Piccadilly Cafeterias (“Piccadilly”) is one of the largest cafeteria restaurant chains in the United States and is the dominant one in the Southeastern and Mid-Atlantic regions. Founded in 1944, Piccadilly currently operates 130 cafeterias in 15 states. The Company generated approximately $260 million in net sales in the first twelve months following acquisition.
Piccadilly serves a diverse customer base consisting of families, friends, co-workers, senior citizens, couples and students. The Company’s patrons enjoy a wide selection of healthy, freshly-prepared, home-cooked style meals at value-oriented prices. Piccadilly Cafeterias are open for lunch and dinner seven days a week. Each cafeteria general manager has the ability to vary the menu to include local and seasonal favorites from the Company’s extensive selection of proprietary recipes. Piccadilly’s corporate headquarters is located in Baton Rouge, Louisiana and system wide currently employs approximately 6,000 employees.

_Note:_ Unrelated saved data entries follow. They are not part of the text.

-- ==== Sys2Proof/Machine/Clocks.lean ====
section
/-! DEFINITION. Clocks and line time (chapter 5): the oscillators, the root group, the monitors, the safe state, line-time
ticks and the RTC's set. -/

namespace Sys2Proof.Machine

open Sys2Proof

/-! ### Line time (R106, R107) -/

/-- One line-time tick: the count advances by one and ACTCNT is compared (R502). -/
def State.tick1 (s : State) : State := ({ s with clk := { s.clk with line := (s.clk.line + 1) % 2 ^ 48 } }).actTick

/-- `n` line-time ticks. -/
def State.ticks (s : State) (n : Nat) : State := n.repeat State.tick1 s

/-- Set the count other than by counting. A change of more than ±1 tick is a step (R107): it sets RTCFLAG.STEP, ACTCNT follows
it (R502), and every scheduled time is tested again (R410, R447, R469, R491). -/
def State.setLine (s : State) (t : Nat) : State :=
  let d := (t + 2 ^ 48 - s.now) % 2 ^ 48
  let u := { s with clk := { s.clk with line := t % 2 ^ 48 } }
  if d = 0 then s
  else if d = 1 ∨ d = 2 ^ 48 - 1 then u.actTick
  else ((((u.raise [fRTCFLAG_STEP]).actStep).sfeRetest).fontRetest).motRetest.ringRetest

/-- A pending GO set meets its tick (R107): TRACK is judged here. -/
def State.rtcApply (s : State) : State :=
  let t := s.setFld fRTCSTAT_SETPEND 0
  if s.on fLPSTAT_TRACK then t.raise [fRTCFLAG_SETREF]
  else ((t.sets [(fRTCSTAT_VALID, 1), (fRTCFLAG_SET, 1)]).setLine (s.fld fRTCSETL_TIME + 2 ^ 32 * s.fld fRTCSETH_TIME))

/-- One holdover step, which is one LF RC cycle: COUNT / 65,536 ticks with VALID = 1 and 1.024 without, through a fractional
accumulator (R106). -/
def State.holdTick (s : State) : State :=
  let step := if s.on fCLKRCCAL_VALID then s.fld fCLKRCCAL_COUNT * 125 else 8388608
  let acc := s.clk.hacc + step
  ({ s with clk := { s.clk with hacc := acc % 8192000 } }).ticks (acc / 8192000)

/-- LINE_TIME_TICK (R106): one crystal edge while the crystal is ready, one LF RC cycle in holdover. A pending set takes the
tick (R107). In OFF nothing counts. -/
def execLineTimeTick (s : State) : Host.Outcome State Fault Refusal :=
  .next (
    if s.slp.st = .off then s
    else if s.on fRTCSTAT_SETPEND then s.rtcApply
    else if s.on fCLKSTAT_XTALOK then s.tick1 else s.holdTick)

/-- A write of a register of block 1: a GO write makes a set pending, or is refused with SETREF while TRACK = 1 (R107). -/
def State.rtcWrite (s : State) (a : Nat) (v : Word) : State :=
  if a = rRTCSETH ∧ fldOf v fRTCSETH_GO = 1 then
    if s.on fLPSTAT_TRACK then s.raise [fRTCFLAG_SETREF]
    else (s.plainWrite a v).setFld fRTCSTAT_SETPEND 1
  else s.plainWrite a v

/-- RTC_SET_GO (R107): a write of RTCSETH with GO = 1 and a count's bits 47:32. -/
def execRtcSetGo (w : World) (hi : BitVec 16) (s : State) : Host.Outcome State Fault Refusal :=
  .next (
    let r := s.vet w rRTCSETH (hi.setWidth 32 ||| 0x80000000)
    r.st.rtcWrite rRTCSETH r.v)

/-- RTC_SET_APPLY (R107): the next tick meets a pending set. -/
def execRtcSetApply (s : State) : Host.Outcome State Fault Refusal :=
  .next (if s.on fRTCSTAT_SETPEND && s.slp.st != .off then s.rtcApply else s)

/-! ### The safe state (R112, R113) -/

/-- Force the safe state (R112): FORCED, the clock-fail timer from 128,000 LF RC cycles, the loop at 3.5 mA, Font's driver off and
its shot abandoned; the outputs hold, and the line sends nothing while FORCED = 1. -/
def State.safeForce (s : State) : State :=
  let t := s.sets [(fCLKSTAT_FORCED, 1), (fCLKSAFE_REMAIN, 128)]
  let t := { t with clk := { t.clk with failTimer := true } }
  (if t.on fFONTSTAT_RUN then t.fontAbandon else t).loopSync none

/-- Whether the current root source passes its monitor (R113). -/
def State.rootGood (s : State) : Bool := if s.on fCLKSTAT_ROOTNOW then s.on fCLKSTAT_PLLLOCK else s.on fCLKSTAT_HFOK

/-- Lift the safe state (R113). -/
def State.safeLift (s : State) : State :=
  let t := s.sets [(fCLKSTAT_FORCED, 0), (fCLKSAFE_REMAIN, 0)]
  (({ t with clk := { t.clk with failTimer := false } }).foRelease).loopSync none

/-- Whether a domain with no HF RC source runs (Table 5.2): the SFE, Font or the Scriptorium. -/
def State.spireOnly (s : State) : Bool :=
  s.on fSFESTAT_RUN || s.on fFONTSTAT_RUN || (s.role = .chapter && (s.on fSCSTAT_ENABLED || !s.scr.held.isEmpty))

/-- The Spire is lost (R109). In use, the root group, if it runs on the Spire, moves to the HF RC at once or stops until that is
ready; the Spire-only domains are held, and the safe state is forced. -/
def State.spireLost (s : State) : State :=
  let inUse := s.on fCLKSEL_ROOT || s.on fCLKSTAT_ROOTNOW || s.spireOnly
  let t := (s.setFld fCLKSTAT_PLLLOCK 0).syncNow
  if !inUse then t
  else
    let moves := s.on fCLKSEL_ROOT || s.on fCLKSTAT_ROOTNOW
    let t := if moves then
        let u := t.sets [(fCLKFLAG_FALLBACK, 1), (fCLKSEL_ROOT, 0), (fCLKSEL_CDIV, 0), (fCLKSTAT_ROOTNOW, 0),
          (fCLKSTAT_CDIVNOW, 0), (fCLKSTAT_SWPEND, 0)]
        { u with clk := { u.clk with heldSel := none, heldRestored := false, stopped := !s.on fCLKSTAT_HFOK } }
      else t
    let t := { t with clk := { t.clk with spireHeld := true } }
    ((t.sfeSpireLost).fontSpireLost).safeForce

/-! ### Events of the oscillators -/

/-- CRYSTAL_START_TIMEOUT (R98): 2 s after power-on reset the crystal is not ready, which is a crystal failure (R112). -/
def execCrystalStartTimeout (s : State) : Host.Outcome State Fault Refusal :=
  .next (if s.on fCLKSTAT_XTALOK then s else ((s.raise [fCLKFLAG_XTALF]).safeForce).wake 13)

/-- HFRC_READY (R97, R109): 32 cycles of the HF RC; a root group stopped by a fallback restarts. -/
def execHfrcReady (s : State) : Host.Outcome State Fault Refusal :=
  .next (
    if s.on fCLKCTL_HFEN || s.clk.stopped then
      let t := s.setFld fCLKSTAT_HFOK 1
      if s.clk.stopped then ({ t with clk := { t.clk with stopped := false } }).chRelease else t
    else s)

/-- The source and divider of the root group change (R103, R104): stop, switch and restart as one step, after which ROOTNOW and
CDIVNOW show the selection. -/
def State.switchTo (s : State) (sel : Nat) : State :=
  let moved := s.fld fCLKSTAT_ROOTNOW != sel % 2
  let t := s.sets [(fCLKSEL_ROOT, sel), (fCLKSEL_CDIV, sel / 2), (fCLKSTAT_ROOTNOW, sel), (fCLKSTAT_CDIVNOW, sel / 2),
    (fCLKSTAT_SWPEND, 0)]
  let t := { t with clk := { t.clk with heldSel := none, heldRestored := false } }
  if moved then t.chRelease else t

/-- CALIBRATION_WINDOW_END (R106): 65,536 LF RC cycles have passed; `whole` says XTALOK was 1 throughout. -/
def execCalibrationWindowEnd (count : BitVec 18) (whole : Bool) (s : State) : Host.Outcome State Fault Refusal :=
  .next (if whole && s.on fCLKSTAT_XTALOK then s.sets [(fCLKRCCAL_COUNT, count.toNat), (fCLKRCCAL_VALID, 1)] else s)

/-- CRYSTAL_FAIL (R111, R106, R109, R112): holdover begins with the `missed` ticks since the last crystal edge added; a running
PLL is lost with it and PLLEN clears; the safe state is forced, and CLKFAIL fires. -/
def execCrystalFail (missed : Nat) (s : State) : Host.Outcome State Fault Refusal :=
  .next (
    if !s.on fCLKSTAT_XTALOK then s
    else
      let t := ((s.raise [fCLKFLAG_XTALF]).sets [(fCLKSTAT_XTALOK, 0), (fCLKSTAT_HOLDOVER, 1)]).ticks missed
      let t := if s.on fCLKCTL_PLLEN then t.spireLost.setFld fCLKCTL_PLLEN 0 else t
      (t.safeForce).wake 13)

/-- PLL_FAIL (R109, R111). -/
def execPllFail (s : State) : Host.Outcome State Fault Refusal :=
  .next (if s.on fCLKSTAT_PLLLOCK then ((s.raise [fCLKFLAG_PLLF]).spireLost).wake 13 else s)

/-- HFRC_FAIL (R111, R112): HFOK clears; with the root group on the HF RC the safe state is forced. -/
def execHfrcFail (s : State) : Host.Outcome State Fault Refusal :=
  .next (
    if !s.on fCLKSTAT_HFOK then s
    else
      let t := (s.raise [fCLKFLAG_HFF]).setFld fCLKSTAT_HFOK 0
      (if s.on fCLKSEL_ROOT then t else t.safeForce).wake 13)

/-- LFRC_FAIL (R111). -/
def execLfrcFail (s : State) : Host.Outcome State Fault Refusal := .next ((s.raise [fCLKFLAG_LFRCF]).wake 13)

/-! ### Register writes of block 5 -/

/-- Whether a write of CLKCTL is refused under R104: it clears PLLEN or HFEN while the source is in use, selected or held. -/
def State.ctlRefused (s : State) (v : Word) : Bool :=
  let heldRoot := fun (b : Nat) => match s.clk.heldSel with
    | some h => h % 2 = b
    | none => false
  let stopP := s.on fCLKCTL_PLLEN && fldOf v fCLKCTL_PLLEN = 0
  let stopH := s.on fCLKCTL_HFEN && fldOf v fCLKCTL_HFEN = 0
  (stopP && (s.on fCLKSEL_ROOT || s.on fCLKSTAT_ROOTNOW || heldRoot 1 || s.spireOnly)) ||
    (stopH && (!s.on fCLKSEL_ROOT || !s.on fCLKSTAT_ROOTNOW || heldRoot 0))

/-- A write of CLKCTL (R99, R104). -/
def State.clkWriteCtl (s : State) (v : Word) : State :=
  if s.ctlRefused v then s.spireRefused
  else
    let startP := !s.on fCLKCTL_PLLEN && fldOf v fCLKCTL_PLLEN = 1
    let t := s.plainWrite rCLKCTL v
    let t := if startP && !s.on fCLKSTAT_XTALOK then (t.setFld fCLKCTL_PLLEN 0).spireRefused else t
    let t := if t.on fCLKCTL_PLLEN then t else (t.setFld fCLKSTAT_PLLLOCK 0).syncNow
    let t := if t.on fCLKCTL_HFEN then t else t.setFld fCLKSTAT_HFOK 0
    { t with clk := { t.clk with pllRun := t.on fCLKCTL_PLLEN } }

/-- Whether R104 refuses a selection. -/
def State.selRefused (s : State) (sel : Nat) : Bool := (sel % 2 = 1 && !s.on fCLKSTAT_PLLLOCK) || (sel % 2 = 0 && bitAt sel 1)

/-- A write of CLKSEL (R103, R104, R110): held while the root group is stopped after a fallback
or a self-test slice runs. -/
def State.clkWriteSel (s : State) (v : Word) : State :=
  let sel := v.toNat % 4
  if s.clk.stopped || s.st.running then
    { s.setFld fCLKSTAT_SWPEND 1 with clk := { s.clk with heldSel := some sel, heldRestored := false } }
  else if s.selRefused sel then s.spireRefused
  else s.switchTo sel

/-- A write of a register of block 5. -/
def State.clkWrite (s : State) (a : Nat) (v : Word) : State :=
  if a = rCLKCTL then s.clkWriteCtl v
  else if a = rCLKSEL then s.clkWriteSel v
  else if a = rCLKSAFE then
    if fldOf v fCLKSAFE_RELEASE = 1 && s.on fCLKSTAT_FORCED && s.rootGood then s.safeLift else s
  else s.plainWrite a v

/-- Whether R110 holds a write of block 5 until a running self-test slice is restored: one that clears PLLEN. -/
def State.sliceHolds (s : State) (a : Nat) (v : Word) : Bool :=
  s.st.running && a = rCLKCTL && s.on fCLKCTL_PLLEN && fldOf v fCLKCTL_PLLEN = 0

/-- Hold a write until the slice's restore completes (R110). -/
def State.sliceHold (s : State) (w : World) (a : Nat) (v : Word) : State :=
  { s with st := { s.st with heldWr := s.st.heldWr ++ [(w, a, v)] } }

/-- A write of a register of block 5 from a world. -/
def State.clkBus (s : State) (w : World) (a : Nat) (v : Word) : State :=
  if s.sliceHolds a v then s.sliceHold w a v
  else
    let r := s.vet w a v
    r.st.clkWrite a r.v

/-- PLL_ENABLE (R99): CLKCTL is written with PLLEN = 1. -/
def execPllEnable (w : World) (s : State) : Host.Outcome State Fault Refusal :=
  .next (s.clkBus w rCLKCTL (putFld (s.reg rCLKCTL) fCLKCTL_PLLEN 1))

/-- PLL_DISABLE (R104): CLKCTL is written with PLLEN = 0. -/
def execPllDisable (w : World) (s : State) : Host.Outcome State Fault Refusal :=
  .next (s.clkBus w rCLKCTL (putFld (s.reg rCLKCTL) fCLKCTL_PLLEN 0))

/-- HFRC_ENABLE (R104): CLKCTL is written with HFEN = 1. -/
def execHfrcEnable (w : World) (s : State) : Host.Outcome State Fault Refusal :=
  .next (s.clkBus w rCLKCTL (putFld (s.reg rCLKCTL) fCLKCTL_HFEN 1))

/-- HFRC_DISABLE (R104): CLKCTL is written with HFEN = 0. -/
def execHfrcDisable (w : World) (s : State) : Host.Outcome State Fault Refusal :=
  .next (s.clkBus w rCLKCTL (putFld (s.reg rCLKCTL) fCLKCTL_HFEN 0))

/-- CLKSEL_WRITE (R103, R104, R110). -/
def execClkselWrite (w : World) (v : Word) (s : State) : Host.Outcome State Fault Refusal := .next (s.clkBus w rCLKSEL v)

/-- CLKSEL_HELD_APPLY (R110): a held write is applied once the root group runs, under R104 as it then stands. -/
def execClkselHeldApply (s : State) : Host.Outcome State Fault Refusal :=
  .next (
    match s.clk.heldSel with
    | some sel =>
      if s.clk.stopped || s.st.running || (s.clk.heldRestored && !s.on fCLKSTAT_PLLLOCK) then s
      else
        let t := s.setFld fCLKSTAT_SWPEND 0
        let t := { t with clk := { t.clk with heldSel := none, heldRestored := false } }
        t.clkWriteSel (BitVec.ofNat 32 sel)
    | none => s)

/-- CLKSAFE_RELEASE (R113): CLKSAFE is written with RELEASE = 1. -/
def execClksafeRelease (w : World) (s : State) : Host.Outcome State Fault Refusal := .next (s.clkBus w rCLKSAFE 1)

/-- CLOCK_FAIL_TIMER_EXPIRY (R113): a reset of the clock-failure kind. -/
def execClockFailTimerExpiry (s : State) : Host.Outcome State Fault Refusal :=
  .next (if s.clk.failTimer then s.resetAct 5 else s)

/-- CLK_QUERY (R116). -/
def execClkQuery (d : Desc) (s : State) : Host.Outcome State Fault Refusal :=
  .next (s.runDesc d true (fun t => t.query [rCLKSTAT, rCLKFLAG, rCLKRCCAL]))

end Sys2Proof.Machine
end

Investment Considerations Were:
The Acquisition Process:
On October 29, 2003, (the “Petition Date”) Piccadilly Restaurant, Inc. (the Debtor) filed a voluntary petition for relief under Chapter 11 of the United States Bankruptcy Code in the Southern District of Florida (Case No. 03-27976-BKC-RBR) (the “Bankruptcy Court”), Judge Raymond B. Ray presiding.
In conjunction with the Chapter 11 filing, Piccadilly Cafeterias, Inc entered into an Asset Purchase Agreement, as amended (the “APA”) with Piccadilly Acquisition Corporation (the “Stalking Horse”) to sell substantially all of its assets for $54 million in cash, subject to certain adjustments. The APA authorizes the Debtor to solicit higher and better bids for the assets pursuant to sale and auction procedures approved by the Court. On December 10, 2003, the Bankruptcy Court approved such auction and sale procedures. The approved sale procedures and the outcome are summarized as follows:
Alternate bids had to be submitted not later than 4:00 p.m. Prevailing Eastern Time on February 6, 2004 (the “Bid Deadline”) in the minimum amount of $55,820,000 (subject to the closing price adjustments and assumption of liabilities in the APA), which PRIG and Yucaipa submitted.
Alternative bidders had to provide an earnest money deposit by cashiers’ check or wire transfer to Seller’s counsel in the amount of $1,620,000, and satisfy certain other requirements detailed in the Amended Bid Procedures Order, and deliver the New Alternate Buyer Escrow Agreement, to become a “Qualified Bidder”, which PRIG delivered.
PRIG and Yucaipa became a Qualified Bidder by the Bid Deadline, and an auction was held on February 11, 2004 in the Miami offices of Berger Singerman, counsel to the Debtor.
PRIG and Yucaipa successfully won the bid by outbidding H.I.G.
PRIG and Yucaipa’s winning bid was $80,000,000 ($67,000,000 Cash and $13,000,000 of assumed Liabilities).
A Bankruptcy Court hearing was held on February 13, 2004 to seek court approval for PRIG and Yucaipa’s bid at the auction.
PRIG and Yucaipa received Bankruptcy Court approval on February 13, 2004.
PRIG and Yucaipa closed on the transaction on March 16, 2004.
Note: THIS IS ONLY A SUMMARY, which includes certain projections with respect to the anticipated future performance of Piccadilly. Such projections represent predictions of future events based on various assumptions concerning anticipated results, which may or may not be correct, and should not be relied upon to indicate the actual results that will be obtained.